Department of Mathematics, Utah State University, Logan, UT 84322.
IEEE Trans Pattern Anal Mach Intell. 1982 Apr;4(4):357-63. doi: 10.1109/tpami.1982.4767266.
The uniform data function is a function which assigns to the output of the fuzzy c-means (Fc-M) or fuzzy isodata algorithm a number which measures the quality or validity of the clustering produced by the algorithm. For the preselected number of cluster c, the Fc-M algorithm produces c vectors in the space in which the data lie, called cluster centers, which represent points about which the data are concentrated. It also produces for each data point c-membership values, numbers between zero and one which measure the similarity of the data points to each of the cluster centers. It is these membership values which indicate how the point is classified. They also indicate how well the point has been classified, in that values close to one indicate that the point is close to a particular center, but uniformly low memberships indicate that the point has not been classified clearly. The uniform data functional (UDF) combines the memberships in such a way as to indicate how well the data have been classified and is computed as follows. For each data point compute the ratio of its smallest membership to its largest and then compute the probability that one could obtain a smaller ratio (indicating better classification) from a clustering of a standard data set in which there is no cluster structure. These probabilities are then averaged over the data set to obtain the values of the UDF.

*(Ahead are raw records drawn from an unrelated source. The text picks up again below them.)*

/-- One slot of a vector instruction whose fields name ports: pops checked and made, the result computed, the push checked
and made (R68). -/
def portSlot (ins : Instr) (d : Reg) (f : State → Train → Nat → Word) (acc : Acc) (iss : Issue) (i : Nat) : Acc :=
  match findTrain acc.1 iss.tr with
  | none => acc
  | some t =>
    let s := acc.1
    let pops := popPorts ins
    let v := f s t i
    let push := if isQ d && !(pushPorts ins).isEmpty then some (portOf d, v) else none
    match portStop iss acc t i pops push with
    | some o => (s, acc.2 ++ [(i, o)])
    | none =>
      let s := makePops s iss.tr i pops
      match push with
      | some (q, v) => (wakePort (pushDo s iss.tr i q v) iss.tr q, acc.2)
      | none => (modTrain s iss.tr (fun t => writeW t i d v), acc.2)
/-- A vector instruction with one result word for each active slot, a function of the values that its fields read: the
sources are all read before d is written (R13, R111). -/
def vecOp (ins : Instr) (d : Reg) (f : (Reg → Word) → Word) (s : State) : Host.Outcome State Fault Refusal :=
  runIns ins s (fun s iss t m =>
    if portFree ins then
      settle s iss (mapSlots t (fun i x =>
        if inMask m i && isW d then (putReg x (wIdx t d) (f (readReg t i))) else x)) []
    else
      let r := (slotsOf m).foldl (fun acc i => portSlot ins d (fun s t i => f (readAny s t i)) acc iss i) (s, [])
      match findTrain r.1 iss.tr with
      | none => holdRun r.1
      | some t => settle r.1 iss t r.2)
/-- A vector instruction that changes each active slot itself (a predicate, an address register, its PC), from the values
that its fields read. -/
def vecSlot (ins : Instr) (f : Issue → (Reg → Word) → Slot → Slot) (s : State) : Host.Outcome State Fault Refusal :=
  runIns ins s (fun s iss t m =>
    if portFree ins then
      settle s iss (mapSlots t (fun i x => if inMask m i then f iss (readReg t i) x else x)) []
    else
      let r := (slotsOf m).foldl (fun acc i =>
        let g := fun (s : State) (t : Train) => f iss (readAny s t i)
        let t := findTrain acc.1 iss.tr
        let before := acc.1
        let acc := portSlot ins 127#7 (fun _ _ _ => 0#64) acc iss i
        match t with
        | some t => if (afind acc.2 i).isNone then (modTrain acc.1 iss.tr (fun u => modSlot u i (g before t)), acc.2) else acc
        | none => acc) (s, [])
      match findTrain r.1 iss.tr with
      | none => holdRun r.1
      | some t => settle r.1 iss t r.2)
/-- The same, with flags raised besides: they are merged into fflags once for the run (R50). -/
def vecFlag (ins : Instr) (d : Reg) (f : (Reg → Word) → Word × BitVec 5) (s : State) : Host.Outcome State Fault Refusal :=
  runIns ins s (fun s iss t m =>
    if portFree ins then
      let fl := (slotsOf m).foldl (fun a i => a ||| (f (readReg t i)).2) 0#5
      settle s iss { mapSlots t (fun i x =>
        if inMask m i && isW d then (putReg x (wIdx t d) (f (readReg t i)).1) else x)
        with fflags := t.fflags ||| fl } []
    else
      let r := (slotsOf m).foldl (fun acc i =>
        let fl := match findTrain acc.1 iss.tr with
          | some t => (f (readAny acc.1 t i)).2
          | none => 0#5
        let acc := portSlot ins d (fun s t i => (f (readAny s t i)).1) acc iss i
        if (afind acc.2 i).isNone then (modTrain acc.1 iss.tr (fun t => { t with fflags := t.fflags ||| fl }), acc.2) else acc) (s, [])
      match findTrain r.1 iss.tr with
      | none => holdRun r.1
      | some t => settle r.1 iss t r.2)
/-- The same with flags besides, for a comparison: merged into fflags once for the run (R50, R125). -/
def vecSlotFlag (ins : Instr) (f : (Reg → Word) → Slot → Slot) (fl : (Reg → Word) → BitVec 5) (s : State) :
    Host.Outcome State Fault Refusal :=
  runIns ins s (fun s iss t m =>
    if portFree ins then
      let flags := (slotsOf m).foldl (fun a i => a ||| fl (readReg t i)) 0#5
      settle s iss { mapSlots t (fun i x => if inMask m i then f (readReg t i) x else x) with fflags := t.fflags ||| flags } []
    else
      let r := (slotsOf m).foldl (fun acc i =>
        let before := acc.1
        let t := findTrain before iss.tr
        let acc := portSlot ins 127#7 (fun _ _ _ => 0#64) acc iss i
        match t with
        | some t =>
          if (afind acc.2 i).isNone then
            let rd := readAny before t i
            (modTrain acc.1 iss.tr (fun u => { modSlot u i (f rd) with fflags := u.fflags ||| fl rd }), acc.2)
          else acc
        | none => acc) (s, [])
      match findTrain r.1 iss.tr with
      | none => holdRun r.1
      | some t => settle r.1 iss t r.2)
/-- A uniform instruction: its effect on the train is made once for the run (R113). -/
def uniOp (ins : Instr) (s : State) (f : Train → Mask → Train) : Host.Outcome State Fault Refusal :=
  runIns ins s (fun s iss t m => settle s iss (f t m) [])
/-- The lowest active slot. -/
def lowSlot (m : Mask) : Nat := (slotsOf m).headD 0
/-- Writes the result of a uniform instruction: once to a k register, or to every active slot (R128, R218). -/
def writeUni (t : Train) (m : Mask) (d : Reg) (v : Word) : Train :=
  if isK d then writeK t d v
  else mapSlots t (fun i x => if inMask m i && isW d then (putReg x (wIdx t d) v) else x)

一致数据函数是一个将模糊 C 均值(Fc-M)或模糊等密度算法的输出分配给一个数字的函数,该数字衡量算法产生的聚类的质量或有效性。对于预先选择的聚类数量 c,Fc-M 算法会在数据所在的空间中生成 c 个向量,称为聚类中心,这些向量代表数据集中的数据点。它还为每个数据点生成 c 个成员值,这些值在 0 到 1 之间,用于衡量数据点与每个聚类中心的相似性。这些成员值表示如何对数据点进行分类。它们还指示数据点的分类效果如何,因为接近 1 的值表示数据点接近特定中心,但均匀低值的成员值表示数据点未被清晰地分类。一致数据函数(UDF)以指示数据分类效果的方式组合成员值,其计算方法如下。对于每个数据点,计算其最小成员值与最大成员值的比值,然后计算从没有聚类结构的标准数据集的聚类中获得更小比值(表示更好的分类)的概率。然后,将这些概率在数据集上平均,以获得 UDF 的值。